-- ==== Sys2Proof/Machine/Tick.lean ====
section
/-! DEFINITION. Tick, time and reference (01_tick_and_reference.md): reference sources, lock states, selection,
steps, the tick's part of a boundary, and the rows of the tick family. -/

namespace Sys2Proof.Machine

/-! ## Reference sources -/

/-- The key of a source: SRC, DOMAIN and INDEX (R43). -/
def refKey (src dom index : Nat) : Nat := (src * 256 + dom) * 65536 + index

def State.ref (s : State) (src dom index : Nat) : RefState := SMap.get (fun _ => {}) s.tick.refs (refKey src dom index)

def State.setRef (s : State) (src dom index : Nat) (r : RefState) : State :=
  { s with tick := { s.tick with refs := SMap.set (fun _ => {}) s.tick.refs (refKey src dom index) r } }

/-- What is known of the source an entry names. -/
def State.refOf (s : State) (e : RefEntry) : RefState := s.ref e.src e.dom e.index

/-- Is a frame rate compatible with a tick rate: R = k × F with k one of 1/2, 1, 2, 4 (R25)? -/
def compatible (rate frate : Nat) : Bool :=
  (rateOf rate).isSome && (rateOf frate).isSome &&
  let a := rateN rate * rateD frate
  let b := rateN frate * rateD rate
  2 * a == b || a == b || a == 2 * b || a == 4 * b

/-- Is a reference entry present and in range (R25, R26, R30, R38, R41, R48)? PTP and Dolmet stop in Diapause (R39). -/
def State.entryValid (s : State) (e : RefEntry) : Bool :=
  let r := s.refOf e
  match e.src with
  | 1 => s.ethPort e.index && r.alive && r.inRange && s.mode != 0
  | 2 => s.isSet (Reg.TICK.REF_STATUS.PRESENT 0) && compatible s.rate (s.rd (Reg.TICK.REF_STATUS.FRATE 0)) && r.inRange
  | 3 => s.isSet (Reg.TICK.REF_STATUS.PRESENT 1) && compatible s.rate (s.rd (Reg.TICK.REF_STATUS.FRATE 1)) && r.inRange
  | 4 => s.linkUp e.index && r.alive && r.inRange && s.mode != 0
  | 5 => s.rd Reg.CLK.STATUS.SRC = 0
  | _ => false

/-- The position of the highest-priority valid entry of the selection in force (R41). -/
def State.bestEntry (s : State) : Option Nat := s.tick.sel.entries.findIdx? s.entryValid

/-- The entry at a position of the selection in force. -/
def State.entry (s : State) (i : Nat) : RefEntry := s.tick.sel.entries.getD i {}

/-- The active entry, where one is (TICK.STATUS.SRC non-zero). -/
def State.activeEntry (s : State) : Option Nat :=
  if s.rd Reg.TICK.STATUS.SRC = 0 then none else some (s.rd Reg.TICK.STATUS.ACTIVE_ENTRY)

/-! ## Lock states (R31) -/

/-- Device time in ns of the running tick's start (R17). -/
def State.edgeNs (s : State) : Int := s.tick.edge / (rateN s.rate : Int)

/-- Put the lock state to a code, restarting the acquisition count (R31). -/
def State.setLock (s : State) (l : Nat) : State :=
  let s1 := s.wr Reg.TICK.STATUS.LOCK l
  { s1 with tick := { s1.tick with run := 0, holding := if l = 3 then some (s.edgeNs + slotStartNs s.rate s.slots s.slot) else none } }

/-- Enter HOLDOVER, from which HOLDOVER_LIMIT runs (R31, R33). -/
def State.enterHoldover (s : State) : State := (s.setLock 3).evt Reg.TICK.EVENT.HOLDOVER_ENTER

/-- Make an entry the active one. -/
def State.useEntry (s : State) (i : Nat) : State :=
  let s1 := (s.wr Reg.TICK.STATUS.SRC (s.entry i).src).wr Reg.TICK.STATUS.ACTIVE_ENTRY i
  { s1 with tick := { s1.tick with run := 0 } }

/-- One entry replaces another as the active one: REF_SWITCH, counted (R41). -/
def State.switchTo (s : State) (i : Nat) : State :=
  ((s.useEntry i).evt Reg.TICK.EVENT.REF_SWITCH).bump Reg.TICK.EVENT_CNT.REF_SWITCH_CNT

/-- No entry is active. -/
def State.noEntry (s : State) : State :=
  (s.wr Reg.TICK.STATUS.SRC 0).wr Reg.TICK.STATUS.ACTIVE_ENTRY 0

/-- The active entry is lost: LOCKED passes to HOLDOVER, then the highest-priority valid entry is selected; with none
left ACQUIRING passes to FREE, and so does every state while the device runs on RC (R31, R38, R41). -/
def State.loseActive (s : State) : State :=
  match s.bestEntry with
  | some i => (if s.lock = 2 then s.enterHoldover else s).switchTo i
  | none =>
    if s.rd Reg.CLK.STATUS.SRC = 1 ∨ s.lock = 1 then (s.setLock 0).noEntry
    else if s.lock = 2 then s.enterHoldover.noEntry
    else s.noEntry

/-- A source may have become valid: with no active entry the best valid one becomes active, and FREE passes to
ACQUIRING (R31, R41). -/
def State.refAvailable (s : State) : State :=
  match s.activeEntry, s.bestEntry with
  | none, some i =>
    let s1 := s.useEntry i
    if s1.lock = 0 then s1.setLock 1 else s1
  | _, _ => s

/-- Does the active entry name this source (R43)? -/
def State.isActive (s : State) (src dom index : Nat) : Bool :=
  s.activeEntry.any (fun i => s.entry i == ⟨src, dom, index⟩)

/-- A source is gone or out of range: if it is the active entry, that entry is lost (R41). -/
def State.sourceGone (s : State) (src dom index : Nat) : State :=
  if s.isActive src dom index then s.loseActive else s

/-- Is a frequency within ±50 ppm (R30)? -/
def inPpm (ppb : Int) : Bool := decide (ppb.natAbs ≤ 50000)

/-- A source's frequency has been measured: beyond ±50 ppm it raises OUT_OF_RANGE and counts as absent, within it counts as
present again (R30, R41). -/
def State.ranged (s : State) (src dom index : Nat) (r : RefState) (ppb : Int) : State :=
  if inPpm ppb then s.setRef src dom index { r with ppb := ppb, inRange := true }
  else
    let s1 := s.setRef src dom index { r with ppb := ppb, inRange := false, validRun := 0 }
    if r.inRange then (s1.evt Reg.TICK.EVENT.OUT_OF_RANGE).sourceGone src dom index else s1

/-! ## Where the tick edge lies against a reference (R18, R25, R28, R32) -/

/-- A tick period in units of 1/N ns (R16). -/
def State.period (s : State) : Int := rateD s.rate * 1000000000

/-- The multiple of `g` nearest to `x`, and what `x` exceeds it by. -/
def nearest (x g : Int) : Int × Int :=
  let n := (2 * x + g) / (2 * g)
  (n, x - n * g)

/-- Where the tick edge lies in PTP time: the tick number nearest to it, and the error in units of 1/N ns (R18). -/
def State.onPtp (s : State) (r : RefState) : Int × Int := nearest (s.tick.edge - r.offset * rateN s.rate) s.period

/-- The tick edge against the neighbour's markers (R28). -/
def State.onMarker (s : State) (r : RefState) : Int × Int :=
  let x := nearest (s.tick.edge - r.edge * rateN s.rate) s.period
  (r.num + x.1, x.2)

/-- The tick number and error that the time entry gives, where it is valid (R27). -/
def State.timeGives (s : State) : Option (Int × Int) :=
  let e := s.entry s.tick.sel.timeEntry
  if s.tick.sel.timeEntry = 0xFF ∨ ¬ s.entryValid e then none
  else if e.src = 1 then some (s.onPtp (s.refOf e))
  else if e.src = 4 then some (s.onMarker (s.refOf e))
  else none

/-- At k = 1/2: does the latest reference frame lie between two tick edges? The time source says so once it has set the number;
before, the tick keeps to every second frame from the first one accepted (R25). -/
def State.offFrame (s : State) (r : RefState) : Bool :=
  let half := s.period / 2
  let from0 := fun (o : Int) => (nearest ((r.edge - o) * rateN s.rate) half).1 % 2 != 0
  let e := s.entry s.tick.sel.timeEntry
  if s.isSet Reg.TICK.STATUS.TIME_VALID ∧ s.timeGives.isSome then from0 (if e.src = 1 then (s.refOf e).offset else (s.refOf e).edge)
  else from0 (r.anchor.getD r.edge)

/-- Is a frame rate twice the tick rate (R25)? -/
def halfRate (rate frate : Nat) : Bool := 2 * rateN rate * rateD frate == rateN frate * rateD rate

/-- The tick edge minus the reference edge against an analog input's frames, in units of 1/N ns (R25). -/
def State.onFrames (s : State) (i : Nat) (r : RefState) : Int :=
  let x := s.tick.edge - r.edge * rateN s.rate
  let x := if halfRate s.rate (s.rd (Reg.TICK.REF_STATUS.FRATE i)) ∧ s.offFrame r then x + s.period / 2 else x
  (nearest x s.period).2
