-- ==== Sys2Proof/Machine/Streams.lean ====
section
/-! DEFINITION. Streams (04_streams.md): ports, flows, source loss and return, modules, line-packets and the crossbar,
and the stream family's commands and events. -/

namespace Sys2Proof.Machine

/-! ## Loss and return of sources (R54, R155, R158–R160) -/

/-- Raise a port event bit; a 400GbE port's also shows in STRM.EVENT.P400. -/
def State.portEvt (s : State) (p : Nat) (f : Nat → Fld) : State :=
  let s1 := s.evt (f p)
  if 96 ≤ p ∧ p < 100 then s1.evtBit Reg.STRM.EVENT.P400 (p - 96) else s1

/-- Pairs of contract and source entry of the contracts not RELEASED whose entry satisfies a property. -/
def State.sourcesWhere (s : State) (f : EndPt → Bool) : List (Nat × Nat) :=
  (s.led.contracts.filter (fun x => x.2.st != .released)).flatMap (fun x =>
    ((List.range x.2.d.srcs.length).filter (fun k => f (x.2.d.srcs.getD k {}))).map (fun k => (x.1, k)))

/-- One source entry is gone: a primary is lost (R54); a backup in use no longer carries (R158). -/
def State.loseEntry (s : State) (x : Nat × Nat) : State :=
  let s1 : State := { s with strm := { s.strm with back := s.strm.back.filter (fun b => !(b.1 == x.1 && b.2.1 == x.2)) } }
  if ((s.contract x.1).d.srcs.getD x.2 {}).backup then
    s1.updContract x.1 (fun c => { c with onBackup := c.onBackup.filter (fun k => k + 1 != x.2) })
  else s1.loseSource x.1 x.2

/-- The source entries of a list are lost. -/
def State.loseList (s : State) (l : List (Nat × Nat)) : State := l.foldl State.loseEntry s

/-- Every source on entries that satisfy a property is lost. -/
def State.loseWhere (s : State) (f : EndPt → Bool) : State := s.loseList (s.sourcesWhere f)

/-- Is it a source entry of SDI port `p`? -/
def State.onPort (s : State) (p : Nat) (e : EndPt) : Bool := s.isLocal e.dev && e.kind == 1 && e.index == p

/-- Is it a source entry of ingress flow `i`? -/
def State.onFlow (s : State) (i : Nat) (e : EndPt) : Bool := s.isLocal e.dev && e.kind == 2 && e.index == i

/-- A whole ingress flow is lost (R155). -/
def State.flowLost (s : State) (i : Nat) : State :=
  let s1 := s.setDyn i { s.flowDyn i with lost := true, runs := [] }
  ((s1.evt Reg.STRM.EVENT.FLOW_LOST).wr Reg.STRM.FLOW_EVT.INDEX i).loseWhere (s1.onFlow i)

/-- A leg of a flow stops arriving: with a leg left LEG_LOST is raised, with none the flow is lost (R155). -/
def State.legLost (s : State) (i leg : Nat) : State :=
  let f := s.flow i
  let d := s.flowDyn i
  if f.used && decide (i < 1024) && decide (leg < f.legs) && !bit d.lostLegs leg then
    let l := setBit d.lostLegs leg
    let s1 := s.setDyn i { d with lostLegs := l }
    if l + 1 = 2 ^ f.legs then s1.flowLost i
    else (s1.evt Reg.STRM.EVENT.LEG_LOST).wr Reg.STRM.FLOW_EVT.INDEX i
  else s

/-- Every leg that arrives on a port is lost (R154, R155). -/
def State.portLegsLost (s : State) (p : Nat) : State :=
  s.strm.flows.foldl (fun t e =>
    if e.1 < 1024 then
      let t1 := if e.2.legA.port = p then t.legLost e.1 0 else t
      if e.2.legs = 2 ∧ e.2.legB.port = p then t1.legLost e.1 1 else t1
    else t) s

• [YOUR INSTRUCTIONS] Could you return exactly the lines above from the line with "and the stream" to the line with "else s1.loseSource x.1 x.2", both included, and nothing else?

• [RESULT BELOW]
and the stream family's commands and events. -/

namespace Sys2Proof.Machine

/-! ## Loss and return of sources (R54, R155, R158–R160) -/

/-- Raise a port event bit; a 400GbE port's also shows in STRM.EVENT.P400. -/
def State.portEvt (s : State) (p : Nat) (f : Nat → Fld) : State :=
  let s1 := s.evt (f p)
  if 96 ≤ p ∧ p < 100 then s1.evtBit Reg.STRM.EVENT.P400 (p - 96) else s1

/-- Pairs of contract and source entry of the contracts not RELEASED whose entry satisfies a property. -/
def State.sourcesWhere (s : State) (f : EndPt → Bool) : List (Nat × Nat) :=
  (s.led.contracts.filter (fun x => x.2.st != .released)).flatMap (fun x =>
    ((List.range x.2.d.srcs.length).filter (fun k => f (x.2.d.srcs.getD k {}))).map (fun k => (x.1, k)))

/-- One source entry is gone: a primary is lost (R54); a backup in use no longer carries (R158). -/
def State.loseEntry (s : State) (x : Nat × Nat) : State :=
  let s1 : State := { s with strm := { s.strm with back := s.strm.back.filter (fun b => !(b.1 == x.1 && b.2.1 == x.2)) } }
  if ((s.contract x.1).d.srcs.getD x.2 {}).backup then
    s1.updContract x.1 (fun c => { c with onBackup := c.onBackup.filter (fun k => k + 1 != x.2) })
  else s1.loseSource x.1 x.2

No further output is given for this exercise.